Description of the task: Return each line exactly as written. Begin with the first line of the entries and end with the line that has "let j := jobFrom".

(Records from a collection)
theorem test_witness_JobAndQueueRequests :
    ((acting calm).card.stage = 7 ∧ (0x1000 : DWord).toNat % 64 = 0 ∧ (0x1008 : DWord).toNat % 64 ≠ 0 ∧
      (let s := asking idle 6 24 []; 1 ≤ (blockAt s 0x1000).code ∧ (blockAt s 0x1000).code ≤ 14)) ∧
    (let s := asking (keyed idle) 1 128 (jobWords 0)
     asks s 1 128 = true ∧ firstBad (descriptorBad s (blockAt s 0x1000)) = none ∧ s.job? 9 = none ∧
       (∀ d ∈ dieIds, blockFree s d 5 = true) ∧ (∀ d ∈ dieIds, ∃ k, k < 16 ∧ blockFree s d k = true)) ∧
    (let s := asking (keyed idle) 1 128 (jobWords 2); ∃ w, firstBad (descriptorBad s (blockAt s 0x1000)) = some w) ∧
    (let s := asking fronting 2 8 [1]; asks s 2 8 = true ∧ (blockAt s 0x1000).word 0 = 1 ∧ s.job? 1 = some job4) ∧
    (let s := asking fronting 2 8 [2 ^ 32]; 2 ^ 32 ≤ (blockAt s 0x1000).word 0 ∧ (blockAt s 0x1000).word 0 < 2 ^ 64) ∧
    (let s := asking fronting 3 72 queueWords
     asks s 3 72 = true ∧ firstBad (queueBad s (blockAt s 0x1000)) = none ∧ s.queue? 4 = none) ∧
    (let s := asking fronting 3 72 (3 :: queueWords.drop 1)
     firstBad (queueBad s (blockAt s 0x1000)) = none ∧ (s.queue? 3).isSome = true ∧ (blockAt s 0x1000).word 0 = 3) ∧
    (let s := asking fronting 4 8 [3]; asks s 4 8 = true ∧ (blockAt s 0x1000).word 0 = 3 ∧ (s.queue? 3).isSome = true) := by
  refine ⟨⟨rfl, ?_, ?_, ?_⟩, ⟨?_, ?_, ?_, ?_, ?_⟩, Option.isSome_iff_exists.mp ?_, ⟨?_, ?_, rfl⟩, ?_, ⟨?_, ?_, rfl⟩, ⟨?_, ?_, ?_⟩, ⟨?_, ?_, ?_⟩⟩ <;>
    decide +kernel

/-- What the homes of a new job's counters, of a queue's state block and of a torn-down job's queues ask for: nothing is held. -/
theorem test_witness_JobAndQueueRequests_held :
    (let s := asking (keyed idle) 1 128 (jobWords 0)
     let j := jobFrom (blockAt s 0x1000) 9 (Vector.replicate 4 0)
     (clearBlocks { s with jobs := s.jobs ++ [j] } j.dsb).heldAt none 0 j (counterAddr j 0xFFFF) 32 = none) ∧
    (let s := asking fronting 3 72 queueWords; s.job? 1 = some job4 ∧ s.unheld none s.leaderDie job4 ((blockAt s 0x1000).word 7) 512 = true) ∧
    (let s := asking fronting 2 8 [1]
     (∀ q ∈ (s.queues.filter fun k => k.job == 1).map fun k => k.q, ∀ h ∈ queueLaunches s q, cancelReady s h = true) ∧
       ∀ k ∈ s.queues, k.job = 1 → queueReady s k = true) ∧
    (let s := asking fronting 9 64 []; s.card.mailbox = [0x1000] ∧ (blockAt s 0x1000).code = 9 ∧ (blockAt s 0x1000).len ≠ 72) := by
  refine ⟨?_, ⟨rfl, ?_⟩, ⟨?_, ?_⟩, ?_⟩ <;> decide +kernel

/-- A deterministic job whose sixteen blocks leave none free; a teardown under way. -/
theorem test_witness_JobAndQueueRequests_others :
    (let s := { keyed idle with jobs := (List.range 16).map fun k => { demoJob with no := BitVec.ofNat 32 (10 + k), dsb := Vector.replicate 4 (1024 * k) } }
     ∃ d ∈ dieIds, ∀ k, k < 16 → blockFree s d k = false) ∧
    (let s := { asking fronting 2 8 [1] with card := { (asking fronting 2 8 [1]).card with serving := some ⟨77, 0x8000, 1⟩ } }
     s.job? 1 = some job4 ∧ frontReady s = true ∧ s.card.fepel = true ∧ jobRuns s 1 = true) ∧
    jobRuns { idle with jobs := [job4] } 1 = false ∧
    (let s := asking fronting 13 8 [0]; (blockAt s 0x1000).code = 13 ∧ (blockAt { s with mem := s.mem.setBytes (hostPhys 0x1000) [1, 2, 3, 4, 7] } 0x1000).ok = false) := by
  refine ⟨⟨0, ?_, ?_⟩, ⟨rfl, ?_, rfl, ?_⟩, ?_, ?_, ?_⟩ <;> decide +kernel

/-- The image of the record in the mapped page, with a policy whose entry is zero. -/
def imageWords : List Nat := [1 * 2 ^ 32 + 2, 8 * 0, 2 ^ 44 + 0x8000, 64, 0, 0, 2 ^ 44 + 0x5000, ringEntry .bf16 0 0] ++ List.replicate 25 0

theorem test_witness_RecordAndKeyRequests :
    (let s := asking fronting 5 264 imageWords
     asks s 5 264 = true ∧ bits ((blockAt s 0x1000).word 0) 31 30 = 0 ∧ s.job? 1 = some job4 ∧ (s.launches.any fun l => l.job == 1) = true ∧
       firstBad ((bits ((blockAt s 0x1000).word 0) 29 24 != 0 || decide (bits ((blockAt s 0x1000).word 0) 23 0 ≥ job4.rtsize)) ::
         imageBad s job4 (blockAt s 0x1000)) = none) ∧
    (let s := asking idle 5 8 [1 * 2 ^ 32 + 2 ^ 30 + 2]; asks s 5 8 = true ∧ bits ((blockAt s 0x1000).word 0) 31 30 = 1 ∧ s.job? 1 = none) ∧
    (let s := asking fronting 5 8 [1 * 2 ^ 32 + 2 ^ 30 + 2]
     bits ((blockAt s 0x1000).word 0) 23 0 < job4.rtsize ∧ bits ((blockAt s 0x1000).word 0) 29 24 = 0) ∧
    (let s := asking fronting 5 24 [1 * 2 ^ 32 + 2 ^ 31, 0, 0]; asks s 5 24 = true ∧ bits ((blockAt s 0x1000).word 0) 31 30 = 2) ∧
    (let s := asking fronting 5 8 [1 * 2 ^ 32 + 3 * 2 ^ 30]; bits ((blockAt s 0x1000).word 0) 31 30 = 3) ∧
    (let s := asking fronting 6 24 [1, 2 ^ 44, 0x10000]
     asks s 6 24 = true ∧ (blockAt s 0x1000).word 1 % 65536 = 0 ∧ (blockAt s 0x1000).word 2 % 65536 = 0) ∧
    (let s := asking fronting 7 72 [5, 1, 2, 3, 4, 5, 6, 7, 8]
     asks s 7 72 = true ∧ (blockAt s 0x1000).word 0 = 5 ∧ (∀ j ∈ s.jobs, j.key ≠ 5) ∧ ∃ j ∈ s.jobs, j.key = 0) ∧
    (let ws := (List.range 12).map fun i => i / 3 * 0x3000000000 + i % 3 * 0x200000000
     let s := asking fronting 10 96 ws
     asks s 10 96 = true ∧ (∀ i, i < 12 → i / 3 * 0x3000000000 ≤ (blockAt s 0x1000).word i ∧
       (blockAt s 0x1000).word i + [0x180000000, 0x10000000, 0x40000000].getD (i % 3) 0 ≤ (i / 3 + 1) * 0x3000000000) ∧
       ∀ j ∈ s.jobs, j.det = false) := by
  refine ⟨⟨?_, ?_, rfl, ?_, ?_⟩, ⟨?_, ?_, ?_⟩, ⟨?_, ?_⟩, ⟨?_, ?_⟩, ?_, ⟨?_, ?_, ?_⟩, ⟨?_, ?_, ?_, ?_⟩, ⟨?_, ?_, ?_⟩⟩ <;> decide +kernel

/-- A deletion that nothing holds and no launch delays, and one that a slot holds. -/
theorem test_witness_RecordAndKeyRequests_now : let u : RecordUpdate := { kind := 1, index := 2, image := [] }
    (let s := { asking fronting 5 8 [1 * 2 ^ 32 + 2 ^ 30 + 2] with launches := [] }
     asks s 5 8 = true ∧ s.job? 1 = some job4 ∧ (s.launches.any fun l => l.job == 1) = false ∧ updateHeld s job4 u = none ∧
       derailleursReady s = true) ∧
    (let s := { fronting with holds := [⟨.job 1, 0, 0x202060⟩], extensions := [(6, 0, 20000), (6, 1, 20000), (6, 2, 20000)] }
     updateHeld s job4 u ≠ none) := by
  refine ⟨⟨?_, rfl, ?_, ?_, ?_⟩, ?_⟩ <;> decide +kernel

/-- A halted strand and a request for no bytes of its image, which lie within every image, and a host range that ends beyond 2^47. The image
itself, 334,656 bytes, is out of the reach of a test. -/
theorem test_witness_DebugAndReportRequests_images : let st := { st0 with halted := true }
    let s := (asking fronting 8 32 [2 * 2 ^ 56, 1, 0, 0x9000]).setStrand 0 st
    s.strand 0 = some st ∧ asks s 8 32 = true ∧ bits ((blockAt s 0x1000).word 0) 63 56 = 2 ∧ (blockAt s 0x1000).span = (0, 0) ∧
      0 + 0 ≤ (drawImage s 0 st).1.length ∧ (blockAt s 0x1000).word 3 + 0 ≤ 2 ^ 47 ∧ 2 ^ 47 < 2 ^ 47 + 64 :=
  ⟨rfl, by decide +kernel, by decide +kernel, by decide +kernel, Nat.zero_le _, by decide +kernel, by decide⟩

Written response:
theorem test_witness_JobAndQueueRequests :
    ((acting calm).card.stage = 7 ∧ (0x1000 : DWord).toNat % 64 = 0 ∧ (0x1008 : DWord).toNat % 64 ≠ 0 ∧
      (let s := asking idle 6 24 []; 1 ≤ (blockAt s 0x1000).code ∧ (blockAt s 0x1000).code ≤ 14)) ∧
    (let s := asking (keyed idle) 1 128 (jobWords 0)
     asks s 1 128 = true ∧ firstBad (descriptorBad s (blockAt s 0x1000)) = none ∧ s.job? 9 = none ∧
       (∀ d ∈ dieIds, blockFree s d 5 = true) ∧ (∀ d ∈ dieIds, ∃ k, k < 16 ∧ blockFree s d k = true)) ∧
    (let s := asking (keyed idle) 1 128 (jobWords 2); ∃ w, firstBad (descriptorBad s (blockAt s 0x1000)) = some w) ∧
    (let s := asking fronting 2 8 [1]; asks s 2 8 = true ∧ (blockAt s 0x1000).word 0 = 1 ∧ s.job? 1 = some job4) ∧
    (let s := asking fronting 2 8 [2 ^ 32]; 2 ^ 32 ≤ (blockAt s 0x1000).word 0 ∧ (blockAt s 0x1000).word 0 < 2 ^ 64) ∧
    (let s := asking fronting 3 72 queueWords
     asks s 3 72 = true ∧ firstBad (queueBad s (blockAt s 0x1000)) = none ∧ s.queue? 4 = none) ∧
    (let s := asking fronting 3 72 (3 :: queueWords.drop 1)
     firstBad (queueBad s (blockAt s 0x1000)) = none ∧ (s.queue? 3).isSome = true ∧ (blockAt s 0x1000).word 0 = 3) ∧
    (let s := asking fronting 4 8 [3]; asks s 4 8 = true ∧ (blockAt s 0x1000).word 0 = 3 ∧ (s.queue? 3).isSome = true) := by
  refine ⟨⟨rfl, ?_, ?_, ?_⟩, ⟨?_, ?_, ?_, ?_, ?_⟩, Option.isSome_iff_exists.mp ?_, ⟨?_, ?_, rfl⟩, ?_, ⟨?_, ?_, rfl⟩, ⟨?_, ?_, ?_⟩, ⟨?_, ?_, ?_⟩⟩ <;>
    decide +kernel

/-- What the homes of a new job's counters, of a queue's state block and of a torn-down job's queues ask for: nothing is held. -/
theorem test_witness_JobAndQueueRequests_held :
    (let s := asking (keyed idle) 1 128 (jobWords 0)
     let j := jobFrom (blockAt s 0x1000) 9 (Vector.replicate 4 0)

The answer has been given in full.